Another west Eurasian data set of similar size (N = 29; from Dagestan [8]) resulted in a different picture (Fig. 3). The torso of the 29 Darginian HVS-I haplotypes alone (Fig. 3A) already shows two three-dimensional reticulations, suggesting phantom mutations at positions 16280, 16281, 16384 and 16391. When combined with the etalon 13 reticulations were observed in the resulting network torso (Fig. 3B). These data (among others from [8]) were in the centre of a debate [9]. Finally, the authors presented their raw data and thus provided evidence for sequence misinterpretation due to low quality of the raw data [10].

Fig. 3.

Fig. 3

QM network torsi (nps 16024–16400) of a Darginian data set (N = 29). (A) The torso of the 29 haplotypes. (B) The resulting torso of the 29 samples combined with the etalon (N = 231).

3.3. Effect of a high-quality but oversized data set on QM network torsi (N = 786)

Oversized data sets produce crowded network torsi as enormous complexity arises from the high number of condensed haplotypes. Fig. 4A demonstrates an oversized data set by joining four (high-quality) data sets retrieved from the EMPOP database [6,11,12, Lutz-Bonengel et al., unpublished], comprising a total of 786 haplotypes. The resulting torso is still star-like but overloaded and impossible to read. Data sets of such size should be partitioned and then tested independently. Hence, we recommend the application of sample sizes between 200 and 300 haplotypes per query to get useful graphical representations as shown in Fig. 4B (273 Austrian Europeans from [6]). This high-quality Austrian data set exhibits one phylogenetically distant sample, a C5b1 haplotype (nested in macrohaplogroup M) that can be easily identified by the three-dimensional reticulations on the left bottom of the network torso.

Fig. 4.

Fig. 4

QM network torsi of high-quality west Eurasian samples. (A) The torso (nps 16024–16365) of an oversized sample set (N = 786). (B) The torso (nps 16024–16569) of 273 Austrians.

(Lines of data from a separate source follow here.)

/-- Whether a group parked on a barrier may proceed: its phase has completed or a member is lost; its blocked arrival no longer runs ahead
(08 R167, R171). -/
def Group.barrierReady (g : Group) (pa : Nat) (b : Barrier) : Bool :=
  decide (g.stop = .running) &&
  (match g.wait with
   | .object _ p _ _ (.phase n _ _) => decide (p = pa) && (b.done n || b.mlost)
   | .object _ p _ _ (.arrival slot _ _) => decide (p = pa) && (!b.ahead (g.slotPhase slot) || b.mlost)
   | _ => false)

/-- A group parked on a barrier proceeds. The wait of an ARW is a wait of its own, recorded where the table then has room (08 R189). -/
def State.proceed (s : State) (key : Nat) (g : Group) : State :=
  match g.wait with
  | .object kd pa st u (.phase n scope w) =>
    s.setGroup key (s.endPhase g pa kd st n scope (u || w) ((s.barrier pa).done n))
  | .object kd pa st u (.arrival slot andWait scope) =>
    let r := s.arrive key g g.issuer pa slot scope
    let b := r.1.barrier pa
    if andWait && !(b.done r.2.1 || b.mlost) then
      r.1.setGroup key { r.2.2 with wait := .object kd pa st (u && s.tableFull (dieOf g.core)) (.phase r.2.1 scope u) }
    else r.1.setGroup key (if andWait then r.1.endPhase r.2.2 pa kd st r.2.1 scope u (b.done r.2.1)
      else r.2.2.endWait kd st (s.now g) s.clock (barResult b r.2.1 (b.done r.2.1) u false false))
  | _ => s

/-- Wakes the groups parked on a barrier, one at a time, by fuel. -/
def wakeParked (pa : Nat) : Nat → State → State
  | 0, s => s
  | fuel + 1, s =>
    match s.groups.find? (fun x => x.2.barrierReady pa (s.barrier pa)) with
    | some (k, g) => wakeParked pa fuel (s.proceed k g)
    | none => s

/-- After a change of a barrier object: groups parked on it wake, and WAITERS follows (08 R164, R168). -/
def State.wakeBarrier (s : State) (pa : Nat) : State :=
  ((wakeParked pa (2 * s.groups.length + 1) s).refreshWaiters pa (pa + 12) 4).touch pa

/-- The scratchpad range of a unit, as flat addresses. -/
def LUnit.covers (u : LUnit) (flat : Nat) : Bool :=
  decide (paSpad u.core u.spadBase ≤ flat) && decide (flat < paSpad u.core (u.spadBase + u.spadLen))

/-- Whether an object lies in the scratchpad of a unit whose co-scheduled set has lost a member (02 R46). -/
def State.memberLostAt (s : State) (flat : Nat) : Bool :=
  s.units.any (fun u => u.2.memberLost && s.holdsSpad u.2 && u.2.covers flat)

/-- A barrier object that involves a lost member completes its current phase with member-lost status (02 R46): at the loss where it has been
used before, and otherwise at its first use.
DEDUCED: log 36. -/
def State.noteLost (s : State) (pa : Nat) : State :=
  if s.memberLostAt pa && !(s.barrier pa).mlost then s.setBarrier pa (s.barrier pa).lose else s

/-- An external arrival (08 R169): toward the current phase, with no slot. -/
def State.externalArrival (s : State) (pa : Nat) : State :=
  (s.completeBarrier pa ((s.barrier pa).count (s.barrier pa).pseq)).wakeBarrier pa

/-! ### Stage rings -/

/-- A stage ring descriptor (08 R173). -/
structure StageRing where
  base : Nat
  slotsz : Nat
  nslot : Nat
  free : Nat
  filled : Nat
  phead : Nat
  chead : Nat
  full : Nat
  phase : Nat
  reserved : Nat
  deriving DecidableEq, Repr

/-- The descriptor at a flat address. -/
def State.stageRing (s : State) (pa : Nat) : StageRing :=
  { base := s.nat pa 4, slotsz := s.nat (pa + 4) 2, nslot := s.nat (pa + 6) 1, free := s.nat (pa + 8) 1
    filled := s.nat (pa + 9) 1, phead := s.nat (pa + 10) 1, chead := s.nat (pa + 11) 1, full := s.nat (pa + 16) 8
    phase := s.nat (pa + 24) 8, reserved := s.nat (pa + 7) 1 + s.nat (pa + 12) 4 }

/-- Stores a descriptor's dynamic fields; the ring is then in use while a slot of it is not free. -/
def State.setStageRing (s : State) (pa : Nat) (r : StageRing) : State :=
  let s1 := s.store
    (cellsOf (pa + 8) 4 (r.free % 256 + 2 ^ 8 * (r.filled % 256) + 2 ^ 16 * (r.phead % 256) + 2 ^ 24 * (r.chead % 256)) ++
      cellsOf (pa + 16) 8 r.full ++ cellsOf (pa + 24) 8 r.phase) true
  { s1 with objs := if r.free = r.nslot then Assoc.del pa s1.objs else Assoc.put pa true s1.objs }
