-- ==== Sys2Proof/Machine/Matrix.lean ====
section
/-! DEFINITION. Matrix instructions: descriptors and operands (17 R418 to R420, 18 R474), the products of 05 R104 to R106 and R114 to R118,
micro-tiles (10 R233 to R236), HADT, QTILE and the tile instructions, and the matrix unit's idle states (03 R72). -/

namespace Sys2Proof.Machine

/-! ### Descriptors and vectors -/

/-- A descriptor's 128 bits from k(n) to k(n+3). -/
def Ctx.kquad {w : Nat} (c : Ctx) (x : BitVec w) : Nat :=
  (List.range 4).foldl (fun a i => a + (c.k (x.toNat + i)).toNat * 2 ^ (32 * i)) 0

/-- Whether MMA accepts a pair of formats (17 R421). -/
def mmaPair (int : Bool) (a b : BitVec 5) : Bool :=
  decide (widthClass a ≠ 0) && decide (widthClass b ≠ 0) &&
  (if int then intTagOf a && intTagOf b && decide (widthClass a = widthClass b)
   else decide (widthClass a = widthClass b) || (decide (a = tBF16 ∨ a = tFP16) && decide (64 ≤ widthClass b)))

/-! ### Checks of spans -/

/-- The checks of a span: the first and the last byte of every page piece. -/
def Ctx.spanChecks (c : Ctx) (write : Bool) (sp : Nat × Nat) : List Checked :=
  (spanPieces sp.1 sp.2).flatMap (fun p =>
    let chk (a : Nat) : Checked := { lane := 0, va := a, place := c.objectPlace a write }
    if p.1 = p.2 then [chk p.1] else [chk p.1, chk p.2])

/-- The page table of an operation from its checks: each page's flat address of its first byte. -/
def pageMap (xs : List Checked) : List (Nat × Nat) :=
  xs.foldl (fun t x =>
    match x.place with
    | .here flat _ => Assoc.put (x.va / 65536) (flat - x.va % 65536) t
    | _ => t) []

/-! ### Reading operands (07 R157) -/

/-- An operation with a line shackled: its 256 bytes as they stand. -/
def MatrixOp.shackle (o : MatrixOp) (s : State) (ln : Nat) : MatrixOp :=
  if (Assoc.find ln o.lines).isSome then o
  else
    { o with
      lines := Assoc.put ln (memBytes s.mem (256 * ln) 256) o.lines
      seen := { lo := 256 * ln, len := 256, time := s.tick } :: o.seen }

/-- An operation with a scratchpad sector read: its 64 bytes as they stand. -/
def MatrixOp.readBank (o : MatrixOp) (s : State) (k : Nat) : MatrixOp :=
  if (Assoc.find k o.banks).isSome then o
  else
    { o with
      banks := Assoc.put k (memBytes s.mem (64 * k) 64) o.banks
      seen := { lo := 64 * k, len := 64, time := s.tick } :: o.seen }

/-- The lines that some micro-tiles read and that are not shackled yet. -/
def MatrixOp.unshackled (o : MatrixOp) (ms : List Nat) : List Nat :=
  ((ms.flatMap o.linesOf).eraseDups).filter (fun ln => (Assoc.find ln o.lines).isNone)

/-- An operation with everything read that some micro-tiles read: lines are shackled, sectors of a tile read at their banks; MMA reads its
scratchpad operands in place. -/
def MatrixOp.fetched (o : MatrixOp) (s : State) (ms : List Nat) : MatrixOp :=
  let o1 := ((ms.flatMap o.linesOf).eraseDups).foldl (fun o ln => o.shackle s ln) o
  match o.instr with
  | .mma .. => { o1 with seen := (ms.flatMap o.sectorsOf).map (fun k => { lo := 64 * k, len := 64, time := s.tick }) ++ o1.seen }
  | _ => (ms.flatMap o.sectorsOf).foldl (fun o k => o.readBank s k) o1

/-- A byte of an operand: from its shackled line, or as its sector was read, or at its bank. -/
def MatrixOp.byte (o : MatrixOp) (s : State) (va : Nat) : Byte :=
  let a := o.flat va
  match Assoc.find (a / 256) o.lines, Assoc.find (a / 64) o.banks with
  | some b, _ => b.getD (a % 256) 0
  | none, some b => b.getD (a % 64) 0
  | none, none => s.byte a

/-- The bytes of a span as one little-endian number. -/
def MatrixOp.spanNat (o : MatrixOp) (s : State) (va len : Nat) : Nat := leNat ((List.range len).map (fun i => o.byte s (va + i)))

/-- The first address of a list of spans in a poisoned sector. -/
def MatrixOp.poisonedAt (o : MatrixOp) (s : State) (sps : List (Nat × Nat)) : Option Nat :=
  sps.findSome? (fun sp =>
    ((List.range ((sp.1 + sp.2 - 1) / 64 + 1 - sp.1 / 64)).map (fun i => (sp.1 / 64 + i) * 64)).find? (fun a => s.poisoned (o.flat a)))

/-! ### Values (05 R104 to R106) -/

/-- A factor of a product: its value, and whether an invalid operation made it. -/
structure MVal where
  v : FVal
  bad : Bool := false
  deriving DecidableEq, Repr

/-- The NaN of an invalid operation in FP32, as a value. -/
def invalidVal (at_ : Site) : FVal := fp32.decode (fp32.invalidNan at_.pcword at_.lane)

/-- A NaN made quiet. -/
def FVal.hush : FVal → FVal
  | .nan n _ p => .nan n false p
  | x => x

/-- The exact product; a NaN factor propagates, the first first, and 0 × ∞ is invalid. -/
def MVal.times (at_ : Site) (x y : MVal) : MVal :=
  let bad := x.bad || y.bad || x.v.isSig || y.v.isSig
  if x.v.isNan then { v := x.v.hush, bad := bad }
  else if y.v.isNan then { v := y.v.hush, bad := bad }
  else
    match x.v.times y.v with
    | some p => { v := p }
    | none => { v := invalidVal at_, bad := true }

/-- The value of an S8 byte: none for a reserved code. -/
def s8Value (c : Nat) : Option FVal :=
  if 0xF8 ≤ c ∧ c ≤ 0xFE then none
  else if c = 0xFF then some (.nan false false 0)
  else if c < 8 then some (.num false c (-17))
  else some (.num false (8 + c % 8) ((c / 8 : Nat) - 18))

/-- The scaled value of element `k` of a vector (05 R106). -/
def scaledElem (at_ : Site) (t : BitVec 5) (vec k scale kTotal : Nat) : MVal :=
  let e : FVal :=
    match fmtOf t with
    | some f => f.decode (elemCode t vec k)
    | none => (match intElem t vec k with | .ok x => .num (decide (x < 0)) x.natAbs 0 | .error _ => .num false 0 0)
  let ts : MVal := { v := fp32.decode scale }
  if carriesS8 t then
    let code := bitsOf vec (8 * (vecElems t kTotal + k / 32)) 8
    if code = 0 then { v := .num false 0 0 }
    else
      match s8Value code with
      | some x => (if code = 0xFF then ({ v := x } : MVal) else MVal.times at_ { v := e } { v := x }).times at_ ts
      | none => { v := .num false 0 0 }
  else MVal.times at_ { v := e } ts

/-- The refused codes of a vector: position in the order of 05 R116 and cause. -/
def refusals (t : BitVec 5) (vec kTotal operand index : Nat) (scales : Bool) : List (Nat × BitVec 4) :=
  let key (k isElem : Nat) : Nat := ((k * 2 + isElem) * 2 + operand) * 64 + index
  (if scales && carriesS8 t then
     (List.range (kTotal / 32)).filterMap (fun b =>
       if (s8Value (bitsOf vec (8 * (vecElems t kTotal + b)) 8)).isNone then some (key (32 * b) 0, (1 : BitVec 4)) else none)
   else []) ++
  (if t = tI4X ∨ t = tI2T then
     (List.range kTotal).filterMap (fun k =>
       match intElem t vec k with | .error cause => some (key k 1, cause) | .ok _ => none)
   else [])

/-- The first refusal. -/
def firstRefusal (xs : List (Nat × BitVec 4)) : Option (BitVec 4) :=
  (xs.foldl (fun (r : Option (Nat × BitVec 4)) x => match r with | some y => if x.1 < y.1 then some x else r | none => some x) none).map
    (fun x => x.2)

/-! ### Sums (05 R114, R115) -/

/-- A group of eight products summed exactly and rounded once, and whether an invalid operation arose. -/
def groupSum (at_ : Site) (ps : List MVal) : Nat × Bool :=
  let bad := ps.any (fun p => p.bad)
  match fp32.propagate (ps.map (fun p => p.v)) with
  | some r => (r.code, bad || r.flags.invalid)
  | none => let r := fp32.sum 0 at_ (ps.map (fun p => p.v)); (r.code, r.flags.invalid)

/-- Groups of eight. -/
def eights {α : Type} : Nat → List α → List (List α)
  | 0, _ => []
  | n + 1, xs => match xs with | [] => [] | _ => xs.take 8 :: eights n (xs.drop 8)

/-- The next sum of an accumulator element, rounded. Of two NaNs a group sum's precedes that of C itself, since A and B come before C
(05 R112); `own` tells that the NaN in the running sum, where it holds one, is still C's. -/
def addSum (at_ : Site) (own : Bool) (x y : Nat) : FRes :=
  if own then fp32.add 0 at_ (fp32.decode y) (fp32.decode x) else fp32.add 0 at_ (fp32.decode x) (fp32.decode y)

/-- An FP32 accumulator element: the group sums added in ascending k, each addition rounded; and whether the result is a NaN of an
invalid operation. The third part of the accumulator tells that no NaN but C's has entered it: none of a group sum, and none that an addition
made. -/
def accumulate (at_ : Site) (c : Option Nat) (ps : List MVal) : Nat × Bool :=
  let r := (eights ps.length ps).foldl (fun (acc : Option Nat × Bool × Bool) grp =>
    let g := groupSum at_ grp
    match acc.1 with
    | none => (some g.1, acc.2.1 || g.2, false)
    | some x =>
      let y := addSum at_ acc.2.2 x g.1
      (some y.code, acc.2.1 || g.2 || y.flags.invalid,
        acc.2.2 && !(fp32.decode g.1).isNan && ((fp32.decode x).isNan || !(fp32.decode y.code).isNan))) (c, false, c.isSome)
  let code := r.1.getD 0
  (code, r.2.1 && (fp32.decode code).isNan)

/-! ### Micro-tiles -/

/-- What a micro-tile gives: its elements in row order with the lanes in which an invalid NaN arose, or the trap that stops it. -/
inductive TileResult where
  | elems (xs : List Word) (nans : List Nat)
  | stop (t : Trap)
  deriving DecidableEq, Repr

/-- An element of the tile an instruction read at issue. -/
def MatrixOp.src (o : MatrixOp) (i j : Nat) : Word := Assoc.get 0 o.source (64 * i + j)

/-- Where element (i, j) is computed: lane j mod 32. -/
def MatrixOp.site (o : MatrixOp) (j : Nat) : Site :=
  { pcword := o.pcword.toNat % 256 * 2 ^ 14 + o.pcword.toNat / 256, lane := j % 32 }

/-- The elements of micro-tile `m` by a function of row and column. -/
def tileElems (m : Nat) (f : Nat → Nat → Word × Bool) : TileResult :=
  let ps := (List.range 16).flatMap (fun i => (List.range 16).map (fun j => (tileRow m + i, tileCol m + j)))
  let rs := ps.map (fun p => (f p.1 p.2, p.2))
  .elems (rs.map (fun r => r.1.1)) (rs.filterMap (fun r => if r.1.2 then some (r.2 % 32) else none))

/-- Micro-tile `m` of MMA (17 R422). -/
def mmaTile (s : State) (o : MatrixOp) (int acc : Bool) (m : Nat) : TileResult :=
  let k := dK o.descA
  let ta := dFmt o.descA
  let tb := dFmt o.descB
  let va (i : Nat) : Nat := o.spanNat s (dBase o.descA + dPitch o.descA * (tileRow m + i)) (vecSpan ta k)
  let vb (j : Nat) : Nat := o.spanNat s (dBase o.descB + dPitch o.descB * (tileCol m + j)) (vecSpan tb k)
  let as := (List.range 16).map va
  let bs := (List.range 16).map vb
  match firstRefusal ((as.mapIdx (fun i v => refusals ta v k 0 i true)).flatten ++ (bs.mapIdx (fun j v => refusals tb v k 1 j true)).flatten) with
  | some cause => .stop { kind := 0x05, cause := cause }
  | none =>
    if int then
      let ia := as.map (fun v => (List.range k).map (fun n => match intElem ta v n with | .ok x => x | .error _ => 0))
      let ib := bs.map (fun v => (List.range k).map (fun n => match intElem tb v n with | .ok x => x | .error _ => 0))
      tileElems m (fun i j =>
        let t := List.zipWith (· * ·) (ia.getD (i - tileRow m) []) (ib.getD (j - tileCol m) [])
        (i32 (t.foldl (· + ·) (if acc then (o.src i j).toInt else 0)), false))
    else
      tileElems m (fun i j =>
        let at_ := o.site j
        let x := as.getD (i - tileRow m) 0
        let y := bs.getD (j - tileCol m) 0
        let ps := (List.range k).map (fun n =>
          (scaledElem at_ ta x n (dScale o.descA) k).times at_ (scaledElem at_ tb y n (dScale o.descB) k))
        let r := accumulate at_ (if acc then some (o.src i j).toNat else none) ps
        (w32 r.1, r.2))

3.4. Application of a Southeast Asian data set to the west Eurasian filter (N = 190)

An apparent misapplication of the west Eurasian-specific filter is shown in Fig. 5. The investigated haplotypes originate from the Southeast Asian phylogeny (Thailand [13]). The complexity of the network torso in Fig. 5A points at the presence of mutational hotspots in the data that are not removed by the west Eurasian filter. For comparison, the torso of the same data after passage through the general EMPOPspeedy filter is shown in Fig. 5B, revealing (less specific) reduced complexity.

Fig. 5.

Fig. 5

QM network torsi of 190 haplotypes from Thailand (nps 16024–16569), constructed with the new west Eurasian-specific filter EMPOPSpeedyWE (A) and the EMPOPspeedy filter (B).

4. Conclusions

QM network analysis is a useful tool for the quality control of mtDNA sequences as data idiosyncrasies can be unmasked. The complexity of mtDNA data needs to be reduced to simplify the graphical representation of the network and to make it more powerful for the detection of errors. This is achieved by introducing a filter that targets highly recurrent mutations that would otherwise distort the network. The new filter EMPOPspeedyWE is specific to sieve homoplasic mutations typical to the west Eurasian mtDNA phylogeny. In combination with the presented etalon data set it is powerful to examine even small sized sample sets of west Eurasian origin. Since homoplasic mutations from other parts of the phylogeny are not filtered, this approach also allows the detection of phylogenetically distant lineages that may be present in the data.

Acknowledgement

This study was supported by the FWF Austrian Science Fund (TR397).

Footnotes

Appendix A

Supplementary data associated with this article can be found, in the online version, at doi:10.1016/j.fsigen.2010.10.003.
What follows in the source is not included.